I suppose what’s sometimes missing concerns matters both idiomatic and technical. He seems emotionally rather recessive for much of the time – somewhat in the manner of contemporary English singers tackling Elgar’s songs - and lacking the spirit of emotional generosity and expressive nuance that can make these songs live. There’s also a technical point; he sometimes seems uncomfortable in the more strenuous moments and climaxes; the voice sounds forced and the vibrato widens.

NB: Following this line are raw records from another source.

/-! ### The firmware image (R374–R376, R392–R394, R436, R444) -/

/-- Kinds of an activation go back to their previous slots (R443, R444): the failed slot is invalid, no proofing flag stays. -/
def revertHeader (kinds : Nat) (s : State) : State :=
  let s := each (bitsOf 2 kinds) (fun k s =>
    let a := activeSlot k s
    setSlotState k (1 - a) 1 (setSlotState k a 2 s)) s
  let s := headerSwap kinds { s with update := { s.update with flag := 0, proof := 0 } }
  setReg 0x6808 6 5 (setReg 0x6810 7 (time80 (nowNs s)) (count 0x6810 6 s))

/-- A start while a proofing flag is set boots the previous slots (R444); its record waits for the log. -/
def startRevert (s : State) : State :=
  let k := s.update.flag
  if k == 0 then s
  else
    let s := revertHeader k s
    { s with update := { s.update with owed := s.update.owed ++ [(0x0010, [7, k])] } }

/-- Version rule of firmware (R434, R436): the thermometer's bits and the minor floor. -/
def firmwarePasses (m : ImageInfo) (s : State) : Bool :=
  let t := bitCount (reg 0x6000 6 s)
  decide (t < m.major.val) || (m.major.val == t && decide (reg 0x6000 7 s ≤ m.minor.val))

def configPasses (m : ImageInfo) (s : State) : Bool := decide (reg 0x6802 9 s ≤ m.minor.val)

/-- A slot fails at a start (R375, R397): its record waits for the log. -/
def slotFails (k slot : Nat) (s : State) : State :=
  let s := setSlotState k slot 2 s
  let s := { s with update := { s.update with owed := s.update.owed ++ [(0x0015, [slot, k + 1])] } }
  if k == 0 then fire 0xA0 slot s else s

/-- The TRNG draws the transforms of R196. -/
def drawTransforms (s : State) : State :=
  let r (k : Nat) : Nat := Config.random (s.fresh + k)
  let s := setReg 0x4050 5 (1 + r 2 % 383) (setReg 0x4050 4 (1 + r 1 % 63) (setReg 0x4050 3 (1 + r 0 % 159) (setReg 0x4050 6 (1 + r 3 % 0x3FFF) s)))
  { s with fresh := s.fresh + 4 }

/-- A SHA-256 value in fields of a record. -/
def hashFields (h : Nat) : List Nat := [h / 2 ^ 192, h / 2 ^ 128 % 2 ^ 64, h / 2 ^ 64 % 2 ^ 64, h % 2 ^ 64]

/-- The Crust compares its counter and chain head with the newest record in flash (R392): records lost (R394), or a chain mismatch. -/
def compareLog (s : State) : State :=
  let last := s.crust.flash.getLast?
  let n := (last.map (·.counter)).getD 0
  let h := (last.map fun r => Config.sha256 (recBytes r)).getD 0
  let aon := s.crust.head
  let c := s.crust.counter
  if n < c then sealRecord 2 0 ([n + 1, c] ++ hashFields aon) { s with crust := { s.crust with head := h } }
  else if c < n || (last.isSome && aon ≠ h) then fire 0xA8 0 (sealRecord 0x0012 0 (hashFields aon ++ hashFields h) s)
  else s

/-- The log at a Boot (R394): with VDD_AON lost, the power interruption record takes the counter of the newest record in flash plus 33. -/
def checkLog (s : State) : State :=
  let last := s.crust.flash.getLast?
  let n := (last.map (·.counter)).getD 0
  let h := (last.map fun r => Config.sha256 (recBytes r)).getD 0
  if s.crust.aonContinuous then compareLog s
  else sealRecord 1 0 [n, (last.map (·.time)).getD 0] { s with crust := { s.crust with counter := n + 32, head := h } }

/-- Records that waited for the log. -/
def writeOwed (s : State) : State :=
  let l := s.update.owed
  each l (fun x s => sealRecord x.1 0 x.2 s) { s with update := { s.update with owed := [] } }

/-- A fail-safe sleep and a tamper event of the sleep are taken up at the next wake (R308, R400). -/
def wakeEvents (s : State) : State :=
  let s := if s.wake.unrecorded then
      fire 0x4D (reg 0x5043 3 s) (sealRecord 9 0 [reg 0x5043 3 s] { s with wake := { s.wake with unrecorded := false } })
    else s
  if s.crust.aonTamper then tamper 0 { s with crust := { s.crust with aonTamper := false } } else s

/-- What the header of a slot's image says stands in the slot's objects (R427, R434): the slot is valid, or in its proofing. -/
def noteSlot (k slot : Nat) (m : ImageInfo) (s : State) : State :=
  let v := reg (slotP k) (2 + slot) s
  let s := if v == 3 || v == 4 then s else setSlotState k slot 1 s
  let s := setReg (slotP k) (6 + slot) (m.major.val + 2 ^ 16 * m.minor.val) (setReg (slotP k) (4 + slot) (m.identity % 2 ^ 256) s)
  { s with update := { s.update with
    evaluated := tset 0 s.update.evaluated (2 * k + slot) (b2n m.evaluated)
    release := tset 0 s.update.release (2 * k + slot) m.release.val } }

/-- The running firmware is that of the active slot: its release and its evaluated flag. -/
def noteFirmware (s : State) : State :=
  let a := activeSlot 0 s
  setReg 0x1018 3 (0xB0 * 2 ^ 16 + tget 0 s.update.release a)
    { s with crust := { s.crust with evalFirmware := tget 0 s.update.evaluated a == 1 } }

/-- The management core runs the image of a slot (R465 steps 7 and 8): log, transforms, and requests of the Crust's and PD_PCIE's pecks. -/
def bootFirmware (slot : Nat) (m : ImageInfo) (s : State) : State :=
  let s := { s with access := { s.access with coreUp := true } }
  let s := noteFirmware (noteSlot 0 slot m (setReg (slotP 0) 1 slot s))
  let s := setReg 0x6000 3 (b2n s.power.digest) (setReg 0x5010 3 (if s.power.digest then 0 else sinceStart s) s)
  let s := wakeEvents (writeOwed (checkLog (drawTransforms s)))
  peckRequest 2 (peckRequest 1 s)

/-- No firmware verifies (R375, R469): the device stays in Boot with the recovery loader, and the catch buffer is discarded. -/
def noFirmware (s : State) : State :=
  let s := each s.braid.caught releaseCatch { s with dev := .boot, power := { s.power with recovery := true } }
  fire 0xA2 0 { s with braid := { s.braid with caught := [] } }

/-- FIRMWARE_IMAGE_VERIFIED (R374–R376, R436, R444): the active slot first, then the other. -/
def execFirmwareImageVerified (image : FirmwareLoad) (s : State) : Res :=
  .next (
    if s.access.coreUp || s.power.recovery || s.power.reset ≠ 0 || s.power.extending.isSome || s.power.sleep ≠ 0 || s.power.loaded ||
        reg 0x5010 4 s ≠ 0 then s
    else
      let s := startRevert s
      let a := activeSlot 0 s
      let passes (m : Option ImageInfo) : Option ImageInfo := m.bind fun x => if firmwarePasses x s then some x else none
      match passes image.first, passes image.second with
      | some m, _ => settle 4 (bootFirmware a m s)
      | none, some m => settle 4 (bootFirmware (1 - a) m (slotFails 0 a s))
      | none, none => settle 4 (noFirmware (slotFails 0 (1 - a) (slotFails 0 a s))))

/-! ### The first configuration (R36, R182, R375, R436) -/

/-- The tables that an image holds (R38): its RWC objects, its static FDB entries and its flows; none where an entry finds no place. -/
def bankOf_ (m : ConfigImage) : Option Bank :=
  let objs := m.objs.foldl (fun t x =>
    match subOf x.1 x.2.1 with
    | some r =>
      if r.acc = .rwc then
        sset t (if x.2.2.1 == 0 then okey x.1 x.2.1 else ekey (x.2.2.1 - 1) x.1 x.2.1) (x.2.2.2 % 2 ^ (8 * r.ty.size))
      else t
    | none => t) []
  let b := m.fdb.foldl (fun r x => r.bind fun b => staticPut b (x.1 * 4096 + x.2.1) x.2.2) (some ⟨objs, [], []⟩)
  m.flows.foldl (fun r x => r.bind fun b => flowPut b x.1 x.2) b

/-- Freshness floor of profile r of a loaded image (R182): the larger of the image's and of the flash copy for the same data ID and key
slot. -/
def floorOf (b : Bank) (r : Nat) (s : State) : Nat :=
  let x := tget (0, 0, 0) s.sieve.flashFreshness r
  if x.2.1 == bkE b r 0x4020 2 && x.2.2 == bkE b r 0x4020 3 then max (bkE b r 0x4020 9) x.1 else bkE b r 0x4020 9

def withFloors (b : Bank) (s : State) : Bank :=
  { b with objs := (entriesOf b 0x4020).foldl (fun t r => sset t (ekey r 0x4020 9) (floorOf b r s)) b.objs }

/-- Bus domains with enabled engines outside sleeping clusters that have no power yet, and lane 1, request their pecks (R201, R458). -/
def requestUnits (s : State) : State :=
  let s := each (List.range' 5 7) (fun d s =>
    if powered d s || !((domainEngines d).any fun e => !engAsleep e s && (if e < 48 then cfg (cE e) 1 s == 1 else cfg (lB (e - 48)) 1 s == 1)) then s
    else peckRequest (50 + d) s) s
  peckRequest 3 s

/-- What every start does with its first configuration: comparators, pairing, freshness, NM timeouts, and the evaluated configuration. -/
def configurationReady (s : State) : State :=
  let s := setReg 0x5010 4 (sinceStart s) (pairWake (restoreComparators s))
  let s := each (memberClusters s) (fun c s => if clusterState c s == 2 then toAwake c s else s) s
  let s := each (List.range 8) (fun c s => finishWaking c s) (requestUnits s)
  refreshEval s

/-- The image of a slot is loaded and its tables switch (R36, R182). -/
def loadConfiguration (slot : Nat) (m : ConfigImage) (bank : Bank) (s : State) : State :=
  let b := withFloors bank s
  let s := switchTables b { s with crust := { s.crust with evalConfig := m.info.evaluated } }
  let s := each (entriesOf b 0x4020) (fun r s => setRegE r 0x4020 8 (bkE b r 0x4020 9) s) s
  let s := noteSlot 1 slot m.info (setReg (slotP 1) 1 slot s)
  withInh configurationReady s

/-- No configuration image verifies (R36, R375): Configure on the defaults, the Sieve denies. -/
def noConfiguration (s : State) : State :=
  let s := fire 0xA1 0 s
  setReg 0x5010 4 (sinceStart s) (if s.dev = .catch_ then setDev .configure s else s)

/-- An image is valid: its version passes, its tables are complete and meet the checks of a commit. -/
def validImage (x : Option ConfigImage) (s : State) : Option (ConfigImage × Bank) :=
  x.bind fun m =>
    if !configPasses m.info s then none
    else (bankOf_ m).bind fun b =>
      if (firstOffence (commitChecks 4 s.cfg b s)).isNone then some (m, b) else none

/-- CONFIGURATION_IMAGE_LOADED (R36, R182, R375): the active slot first, then the other. -/
def execConfigurationImageLoaded (image : ConfigLoad) (s : State) : Res :=
  .next (
    if !s.access.coreUp || s.power.loaded || reg 0x5010 4 s ≠ 0 || s.dev = .boot || s.power.sleep ≠ 0 then s
    else
      let a := activeSlot 1 s
      match validImage image.first s, validImage image.second s with
      | some x, _ => settle 8 (loadConfiguration a x.1 x.2 s)
      | none, some x => settle 8 (loadConfiguration (1 - a) x.1 x.2 (writeOwed (slotFails 1 a s)))
      | none, none => settle 8 (noConfiguration (writeOwed (slotFails 1 (1 - a) (slotFails 1 a s)))))

/-- DICTIONARY_AVAILABLE (R47, R303, R304, R465): 15 ms after a cold start, 12 ms on sealed digests, and not before 3 ms after Operate; at
once after a warm wake. -/
def execDictionaryAvailable (s : State) : Res :=
  .next (
    let t := if s.power.warm then 0 else max (if s.power.digest then 12000 else 15000) (reg 0x5010 4 s + 3000)
    if !s.access.available && s.access.coreUp && s.dev ≠ .boot && s.dev ≠ .catch_ && s.power.sleep == 0 && due s.power.started (us t) s then
      setReg 0x5010 5 (sinceStart s) { s with access := { s.access with available := true } }
    else s)

end Sys2Proof.Machine
end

A few examples will suffice. Ideale is a marvellous song and Saelens sings it at precisely the right tempo. But he tends to over-colour the line and to fuss with articulation; Bj÷rling and Schipa sing it with honeyed legato and unforced power. Goodbye! is taken rather slowly and can sound inert. He struggles in the climax and the piano part isn’t as triumphantly ringing as it might be. Gigli shows the way here for all his terrible English. So too in Segreto where the half-catch in Gigli’s voice is one of the myriad of expressive touches that brings the song passionately to life. The same comments apply to La Serenata where one does rather miss the portamenti and inimitable touches of older generations. Saelens just seems very straight and matter-of-fact when judged by the highest standards.
Still the selection is astutely chosen to show some of the breadth that exists in the songs. And it’s in that respect valuable for presenting songs one may not have much encountered such as L'alba sepÓra dalla luce l'ombra and the gauzy Franco-salon charms of Si tu le voulais.
The recording slightly blunts immediacy. The song texts are all here, in the original language. One for the song enthusiast then, but one who’s also arrayed with a smattering of classic Tosti performances on 78.